Wilcoxon signed rank test
- compares the sample median against a hypothetical median (equivalent to one sample t-test)
- or examine the difference between paired observations (equivalent to paired t-test)
Wilcoxon rank sum test
- examines the difference between two unrelated groups
- equivalent to two sample t-test
Kruskal-Wallis one-way analysis of variance
- examines the difference between two or more unrelated groups
- equivalent to ANOVA

Rank based correlation

Spearman’s rank correlation
- Pearson’s correlation coefficient calculated on ranks

Kendall’s rank correlation
- based on number of concordant/discordant pairs
- alternative to Pearson correlation coefficient

Wilcoxon signed rank test

Named after Frank Wilcoxon (1892–1945), Wilcoxon signed rank test was one of the first “non-parametric” methods developed.

It can be used to:

compare the sample median against a hypothetical median (equivalent to one sample t-test)
examine the difference between paired observations (equivalent to paired t-test).

Wilcoxon signed rank test

for a median

Example 1 (Wilcoxon signed rank test (for a median)) Let’s imagine we are a part of team analyzing results of a placebo-controlled clinical trial to test the effectiveness of a sleeping drug.

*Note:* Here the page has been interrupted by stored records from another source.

-- ==== Sys2Proof/Certificates/Slice0/Obligations.lean ====
section
/-!
DEFINITION. The statements for the provers, in the order of the blocks: step and resets, upstream link, cycles,
requests, tables, modes and holds, limb links, contact, supervision, balance, composition, gait, and the invariants.
-/

open Sys2Proof Sys2Proof.Machine

/-! ## The step and the resets -/

/-- The step takes the command at the front of the queue and runs it with the queue's rest, which the command leaves as
it is; on an empty queue the block idles, which is the model's choice (log 1). -/
def Obligations.StepRunsFrontCommand : Prop :=
  ∀ (c : Instr) (q : List Instr) (s : State),
    step (s.withPending (c :: q)) = exec c (s.withPending q)
    ∧ (∀ t, exec c s = .next t → t.pending = s.pending)
    ∧ step (s.withPending []) = .next (s.withPending [])

/-- POWER_ON, RESET_PIN and LOGIC_BROWNOUT put every block, the tables with it, in its power-up-class state and
release ALERT; the reset is then in progress (that a second cause joins the first is log 6, the value of a voltage
report log 28, the line before a slot log 41). -/
def Obligations.PowerUpClassResetStatesEveryBlock : Prop :=
  ∀ (s : State) (i : Instr) (c : PowerCause),
    (i = .powerOn ∧ c = .powerUp ∨ i = .resetPin ∧ c = .resetPin ∨ i = .logicBrownout ∧ c = .logicBrownout) →
    ∃ t, exec i s = .next t ∧ t.pending = s.pending
      ∧ c ∈ t.dev.eeu.resetting ∧ (∀ k ∈ s.dev.eeu.resetting, k ∈ t.dev.eeu.resetting) ∧ t.dev.eeu.alert = false
      ∧ (∀ f, t.dev.factor f = ⟨false, 0⟩)
      ∧ t.dev.gpe.current = 0 ∧ t.dev.gpe.waiting = none ∧ t.dev.gpe.phase = 0
      ∧ (∀ l, t.dev.leg l = ⟨.unset, none, none, 0, 0, 0, false, false, none, none⟩)
      ∧ t.dev.bal = ⟨none, .none, 0, -2047, ⟨-2047, -2047, -2047, -2047⟩⟩
      ∧ (∀ l, t.dev.cfl.get l
            = ⟨⟨false, false, false⟩, ⟨false, false, false⟩, .absent, .unknown, false, 0, false, 0⟩)
      ∧ (∀ l, (t.dev.lcc.lanes.get l).segment = none) ∧ (∀ j, t.dev.jointState j = ⟨none, 0, none, none⟩)
      ∧ t.dev.lcc.errors = ⟨0, 0, 0⟩
      ∧ t.dev.mhu = ⟨.unarmed, none, [], 0, false⟩
      ∧ (∀ l, t.dev.link l = ⟨.preamble, none, none, none, ⟨2, 24, 0xC867, 0xFFFF⟩, [], [true], 0, ⟨0, 0, 0, 0⟩, 0, 0,
            ⟨false, false, false⟩⟩)
      ∧ (∀ n, t.dev.node n = ⟨false, 0, noFaults, noFaults⟩)
      ∧ (∀ j : Joint, ((t.dev.nsv.voltages.get j.leg).get j.ix).age = 4)
      ∧ t.dev.nsv.estimate = none ∧ t.dev.nsv.level1 = .normal ∧ t.dev.nsv.level2 = .normal
      ∧ t.dev.upp = ⟨none, none, none, none, [], none, false, 0, 0, 0, 0⟩
      ∧ (∀ g, (t.dev.tbs.gaitAt g).valid = false
          ∧ (t.dev.tbs.gaitAt g).record.n = 0 ∧ (t.dev.tbs.gaitAt g).record.e = 0
          ∧ (t.dev.tbs.gaitAt g).record.mLift = 0 ∧ (t.dev.tbs.gaitAt g).record.sEarly = 0
          ∧ (t.dev.tbs.gaitAt g).record.tWait = 0 ∧ (t.dev.tbs.gaitAt g).record.tLand = 0
          ∧ ∀ l, (t.dev.tbs.gaitAt g).record.legs.get l
              = ⟨0, 0, ⟨false, false, false, false⟩, ⟨false, false, false, false⟩, ⟨0, 0, 0⟩⟩)
      ∧ (∀ j, t.dev.tbs.jointAt j = ⟨0, 0, 0, .off, 0, 0, 0, 0, 0, noFaults⟩) ∧ t.dev.tbs.jointValid = false
      ∧ (∀ l, t.dev.tbs.pose.get l = ⟨⟨0, 0, 0⟩, ⟨0, 0, 0⟩, ⟨0, 0, 0⟩, ⟨0, 0, 0⟩⟩) ∧ t.dev.tbs.poseValid = false
      ∧ t.dev.tbs.liftProfile.toList
          = [200, 400, 600, 760, 880, 960, 1010, 1024, 1010, 960, 880, 760, 600, 400, 200]
      ∧ t.dev.tbs.liftValid = true
      ∧ t.dev.tbs.linkConfig = ⟨2, 24, 0xC867, 0xFFFF⟩
      ∧ t.dev.tbs.deviceConfig
          = ⟨4, 6, 200, 120, 0, 20, 1024, 420, .flag, 380, .sit, 10, 768, 200, 4, 0, true, .explicit, .explicit⟩

/-- RESET_END starts the part: the reset cause record names the cause that ended last, RESET_DONE is raised, and every
limb link takes the link config and enters PREAMBLE; nothing else changes. -/
def Obligations.ResetEndStartsPart : Prop :=
  ∀ (s : State) (last : PowerCause), last ∈ s.dev.eeu.resetting →
    ∃ t, exec (.resetEnd last) s = .next t ∧ t.pending = s.pending ∧ t.dev.running = true
      ∧ t.dev.eeu.resetCause = (match last with
          | .powerUp => .powerUp
          | .logicBrownout => .logicBrownout
          | .resetPin => .resetPin)
      ∧ t.dev.factor .resetDone = ⟨true, min ((s.dev.factor .resetDone).count + 1) 255⟩
      ∧ (∀ f, f ≠ .resetDone → t.dev.factor f = s.dev.factor f)
      ∧ (∀ l, (t.dev.link l).state = .preamble ∧ (t.dev.link l).settings = s.dev.tbs.linkConfig)
      ∧ t.dev.eeu.alert = t.dev.alertDue
      ∧ t.dev.tbs = s.dev.tbs ∧ t.dev.gpe = s.dev.gpe ∧ t.dev.bal = s.dev.bal ∧ t.dev.cfl = s.dev.cfl
      ∧ t.dev.lcc = s.dev.lcc ∧ t.dev.mhu = s.dev.mhu ∧ t.dev.nsv = s.dev.nsv ∧ t.dev.upp = s.dev.upp

/-- A whole power-on reset, begun and ended, leaves the machine at its reset state whatever it held before: RESET_DONE
is the only factor set, with count 1. The model's own count of free values stands (log 31). -/
def Obligations.PowerOnResetReachesResetState : Prop :=
  ∀ s : State, ∃ t, exec .powerOn s = .next t
    ∧ exec (.resetEnd .powerUp) t
        = .next { dev := { State.reset.dev with freeCount := s.dev.freeCount }, pending := s.pending }
    ∧ State.reset.dev.factor .resetDone = ⟨true, 1⟩
    ∧ (∀ f, f ≠ .resetDone → State.reset.dev.factor f = ⟨false, 0⟩)
    ∧ State.reset.dev.eeu.alert = false

/-- While a reset is in progress every command but those that begin or end a reset leaves the machine as it is (the
model's reading of R145 and R164, log 5). -/
def Obligations.CommandDuringResetDoesNothing : Prop :=
  ∀ (c : Instr) (s : State), s.dev.running = false →
    c ≠ .powerOn → c ≠ .resetPin → c ≠ .logicBrownout → (∀ last, c ≠ .resetEnd last) → exec c s = .next s

/-- RESTART_RESET: when the RESTART reply has been sent every block takes its RESTART values, the tables and their
flags stand, the cause is recorded, RESET_DONE is the only factor set, and the limb links begin their preambles from
the kept link config. How the model knows the frame on the wire for the RESTART reply is log 25; the line before a
slot is log 41. -/
def Obligations.RestartResetKeepsTables : Prop :=
  ∀ s : State, s.dev.running = true → s.dev.restartReplyOnWire = true →
    ∃ t, exec .restartReset s = .next t ∧ t.pending = s.pending
      ∧ t.dev.tbs = s.dev.tbs
      ∧ t.dev.eeu.resetCause = .restartRequest ∧ t.dev.running = true
      ∧ t.dev.factor .resetDone = ⟨true, 1⟩ ∧ (∀ f, f ≠ .resetDone → t.dev.factor f = ⟨false, 0⟩)
      ∧ t.dev.eeu.alert = (s.dev.tbs.deviceConfig.alertEnable && s.dev.tbs.deviceConfig.eventEnables.getLsbD 10)
      ∧ t.dev.mhu = ⟨.unarmed, none, [], 0, false⟩
      ∧ t.dev.gpe.current = 0 ∧ t.dev.gpe.waiting = none ∧ t.dev.gpe.phase = 0
      ∧ (∀ l, t.dev.leg l = ⟨.unset, none, none, 0, 0, 0, false, false, none, none⟩)
      ∧ t.dev.bal = ⟨none, .none, 0, -2047, ⟨-2047, -2047, -2047, -2047⟩⟩
      ∧ (∀ l, t.dev.cfl.get l
            = ⟨⟨false, false, false⟩, ⟨false, false, false⟩, .absent, .unknown, false, 0, false, 0⟩)
      ∧ (∀ l, (t.dev.lcc.lanes.get l).segment = none) ∧ (∀ j, t.dev.jointState j = ⟨none, 0, none, none⟩)
      ∧ t.dev.lcc.errors = ⟨0, 0, 0⟩
      ∧ (∀ l, t.dev.link l = ⟨.preamble, none, none, none, s.dev.tbs.linkConfig, [], [true], 0, ⟨0, 0, 0, 0⟩, 0, 0,
            ⟨false, false, false⟩⟩)
      ∧ (∀ n, t.dev.node n = ⟨false, 0, noFaults, noFaults⟩)
      ∧ (∀ j : Joint, ((t.dev.nsv.voltages.get j.leg).get j.ix).age = 4)
      ∧ t.dev.nsv.estimate = none ∧ t.dev.nsv.level1 = .normal ∧ t.dev.nsv.level2 = .normal
      ∧ t.dev.upp = ⟨none, none, none, none, [], none, false, 0, 0, 0, 0⟩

We have collected data on 10 patients when they took a sleeping drug and when they took a placebo.

The hours of sleep recorded for each study participant:

id	drug	placebo
1	6.1	5.2
2	6.0	7.9
3	8.2	3.9
4	7.6	4.7
5	6.5	5.3
6	5.4	7.4
7	6.9	4.2
8	6.7	6.1
9	7.4	3.8
10	5.8	7.3

Before we investigate the effect of drug, a senior statistician ask us:

“Is the median sleeping time without taking the drug significantly less than the recommended 7 h of sleep?”

Wilcoxon signed rank test

for a median (cont.)

Define the null and alternative hypothesis under the study

$H_0: m = m_0$ the median sleeping time is equal to $m_0$, $m_0 = 7$ h
$H_1 < m_0$ the median sleeping time is less than $m_0$, $m_0 = 7$ h

Calculate the value of the test statistics

we subtract the median from each measurement, $X_i - m_0$
we find absolute value of the difference, $|X_i - m_0|$
we rank the absolute value of the difference
we find the value of $W$, the Wilcoxon signed-rank test statistics as \[W =\displaystyle \sum_{i=1}^{n}Z_iR_i\] where $Z_i$ is an indicator variable such as:

\[\begin{equation} Z_i = \left\{ \begin{array}{cc} 0 & \mathrm{if\ } X_i - m_0 < 0 \\ 1 & otherwise \\ \end{array} \right. \end{equation}\]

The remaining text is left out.